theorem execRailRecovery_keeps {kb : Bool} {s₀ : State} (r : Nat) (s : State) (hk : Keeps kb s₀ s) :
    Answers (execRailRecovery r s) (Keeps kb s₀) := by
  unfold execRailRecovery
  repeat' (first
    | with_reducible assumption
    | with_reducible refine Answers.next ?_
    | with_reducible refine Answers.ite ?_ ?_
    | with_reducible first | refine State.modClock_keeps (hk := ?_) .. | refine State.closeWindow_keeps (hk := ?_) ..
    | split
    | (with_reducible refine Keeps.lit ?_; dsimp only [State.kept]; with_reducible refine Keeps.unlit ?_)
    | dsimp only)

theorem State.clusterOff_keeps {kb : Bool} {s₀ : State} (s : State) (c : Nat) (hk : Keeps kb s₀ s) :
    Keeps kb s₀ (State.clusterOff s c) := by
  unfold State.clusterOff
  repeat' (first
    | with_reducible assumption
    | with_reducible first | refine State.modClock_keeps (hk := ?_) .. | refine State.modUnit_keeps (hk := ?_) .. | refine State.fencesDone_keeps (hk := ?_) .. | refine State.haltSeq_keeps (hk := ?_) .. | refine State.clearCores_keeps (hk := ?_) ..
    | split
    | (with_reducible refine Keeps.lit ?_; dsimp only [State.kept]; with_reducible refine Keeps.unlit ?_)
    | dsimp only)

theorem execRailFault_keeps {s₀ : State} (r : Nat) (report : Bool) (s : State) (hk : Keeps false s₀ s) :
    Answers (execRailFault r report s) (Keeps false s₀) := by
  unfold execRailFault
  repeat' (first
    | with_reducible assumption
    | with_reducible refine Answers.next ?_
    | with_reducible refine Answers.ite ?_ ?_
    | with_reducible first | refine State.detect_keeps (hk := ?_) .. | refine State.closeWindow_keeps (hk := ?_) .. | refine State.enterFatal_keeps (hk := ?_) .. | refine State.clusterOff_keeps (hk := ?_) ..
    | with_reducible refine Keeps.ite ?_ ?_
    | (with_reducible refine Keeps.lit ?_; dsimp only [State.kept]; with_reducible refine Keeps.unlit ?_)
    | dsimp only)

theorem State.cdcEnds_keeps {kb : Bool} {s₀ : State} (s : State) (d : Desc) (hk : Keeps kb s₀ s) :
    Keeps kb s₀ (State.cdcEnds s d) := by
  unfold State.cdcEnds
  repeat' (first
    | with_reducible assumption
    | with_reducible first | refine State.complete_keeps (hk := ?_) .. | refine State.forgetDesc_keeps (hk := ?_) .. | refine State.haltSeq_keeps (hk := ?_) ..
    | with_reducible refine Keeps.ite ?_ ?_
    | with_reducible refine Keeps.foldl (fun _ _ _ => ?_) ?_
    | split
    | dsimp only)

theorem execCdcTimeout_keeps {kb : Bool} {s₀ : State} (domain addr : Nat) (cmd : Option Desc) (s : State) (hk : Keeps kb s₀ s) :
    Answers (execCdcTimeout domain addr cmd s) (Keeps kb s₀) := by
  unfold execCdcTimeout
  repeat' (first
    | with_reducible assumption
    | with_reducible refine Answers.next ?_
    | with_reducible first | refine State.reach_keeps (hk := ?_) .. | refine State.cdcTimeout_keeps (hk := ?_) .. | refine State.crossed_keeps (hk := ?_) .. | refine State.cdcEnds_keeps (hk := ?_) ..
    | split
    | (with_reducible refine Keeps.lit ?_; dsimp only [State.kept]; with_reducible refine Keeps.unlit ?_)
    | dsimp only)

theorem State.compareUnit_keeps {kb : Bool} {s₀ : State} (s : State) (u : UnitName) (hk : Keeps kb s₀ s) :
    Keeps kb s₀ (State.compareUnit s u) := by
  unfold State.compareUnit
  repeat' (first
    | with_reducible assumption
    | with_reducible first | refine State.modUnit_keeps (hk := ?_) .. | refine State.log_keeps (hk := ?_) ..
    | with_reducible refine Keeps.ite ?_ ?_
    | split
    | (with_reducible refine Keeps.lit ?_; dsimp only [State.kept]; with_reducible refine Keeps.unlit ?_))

+++

▶ [WHAT YOU WILL DO]: Your job is to copy all the records exactly.

▶ [RESPONSE BELOW]:
theorem execRailRecovery_keeps {kb : Bool} {s₀ : State} (r : Nat) (s : State) (hk : Keeps kb s₀ s) :
    Answers (execRailRecovery r s) (Keeps kb s₀) := by
  unfold execRailRecovery
  repeat' (first
    | with_reducible assumption
    | with_reducible refine Answers.next ?_
    | with_reducible refine Answers.ite ?_ ?_
    | with_reducible first | refine State.modClock_keeps (hk := ?_) .. | refine State.closeWindow_keeps (hk := ?_) ..
    | split
    | (with_reducible refine Keeps.lit ?_; dsimp only [State.kept]; with_reducible refine Keeps.unlit ?_)
    | dsimp only)

theorem State.clusterOff_keeps {kb : Bool} {s₀ : State} (s : State) (c : Nat) (hk : Keeps kb s₀ s) :
    Keeps kb s₀ (State.clusterOff s c) := by
  unfold State.clusterOff
  repeat' (first
    | with_reducible assumption
    | with_reducible first | refine State.modClock_keeps (hk := ?_) .. | refine State.modUnit_keeps (hk := ?_) .. | refine State.fencesDone_keeps (hk := ?_) .. | refine State.haltSeq_keeps (hk := ?_) .. | refine State.clearCores_keeps (hk := ?_) ..
    | split
    | (with_reducible refine Keeps.lit ?_; dsimp only [State.kept]; with_reducible refine Keeps.unlit ?_)
    | dsimp only)

theorem execRailFault_keeps {s₀ : State} (r : Nat) (report : Bool) (s : State) (hk : Keeps false s₀ s) :
    Answers (execRailFault r report s) (Keeps false s₀) := by
  unfold execRailFault
  repeat' (first
    | with_reducible assumption
    | with_reducible refine Answers.next ?_
    | with_reducible refine Answers.ite ?_ ?_
    | with_reducible first | refine State.detect_keeps (hk := ?_) .. | refine State.closeWindow_keeps (hk := ?_) .. | refine State.enterFatal_keeps (hk := ?_) .. | refine State.clusterOff_keeps (hk := ?_) ..
    | with_reducible refine Keeps.ite ?_ ?_
    | (with_reducible refine Keeps.lit ?_; dsimp only [State.kept]; with_reducible refine Keeps.unlit ?_)
    | dsimp only)

theorem State.cdcEnds_keeps {kb : Bool} {s₀ : State} (s : State) (d : Desc) (hk : Keeps kb s₀ s) :
    Keeps kb s₀ (State.cdcEnds s d) := by
  unfold State.cdcEnds
  repeat' (first
    | with_reducible assumption
    | with_reducible first | refine State.complete_keeps (hk := ?_) .. | refine State.forgetDesc_keeps (hk := ?_) .. | refine State.haltSeq_keeps (hk := ?_) ..
    | with_reducible refine Keeps.ite ?_ ?_
    | with_reducible refine Keeps.foldl (fun _ _ _ => ?_) ?_
    | split
    | dsimp only)

theorem execCdcTimeout_keeps {kb : Bool} {s₀ : State} (domain addr : Nat) (cmd : Option Desc) (s : State) (hk : Keeps kb s₀ s) :
    Answers (execCdcTimeout domain addr cmd s) (Keeps kb s₀) := by
  unfold execCdcTimeout
  repeat' (first
    | with_reducible assumption
    | with_reducible refine Answers.next ?_
    | with_reducible first | refine State.reach_keeps (hk := ?_) .. | refine State.cdcTimeout_keeps (hk := ?_) .. | refine State.crossed_keeps (hk := ?_) .. | refine State.cdcEnds_keeps (hk := ?_) ..
    | split
    | (with_reducible refine Keeps.lit ?_; dsimp only [State.kept]; with_reducible refine Keeps.unlit ?_)
    | dsimp only)

theorem State.compareUnit_keeps {kb : Bool} {s₀ : State} (s : State) (u : UnitName) (hk : Keeps kb s₀ s) :
    Keeps kb s₀ (State.compareUnit s u) := by
  unfold State.compareUnit
  repeat' (first
    | with_reducible assumption
    | with_reducible first | refine State.modUnit_keeps (hk := ?_) .. | refine State.log_keeps (hk := ?_) ..
    | with_reducible refine Keeps.ite ?_ ?_
    | split
    | (with_reducible refine Keeps.lit ?_; dsimp only [State.kept]; with_reducible refine Keeps.unlit ?_))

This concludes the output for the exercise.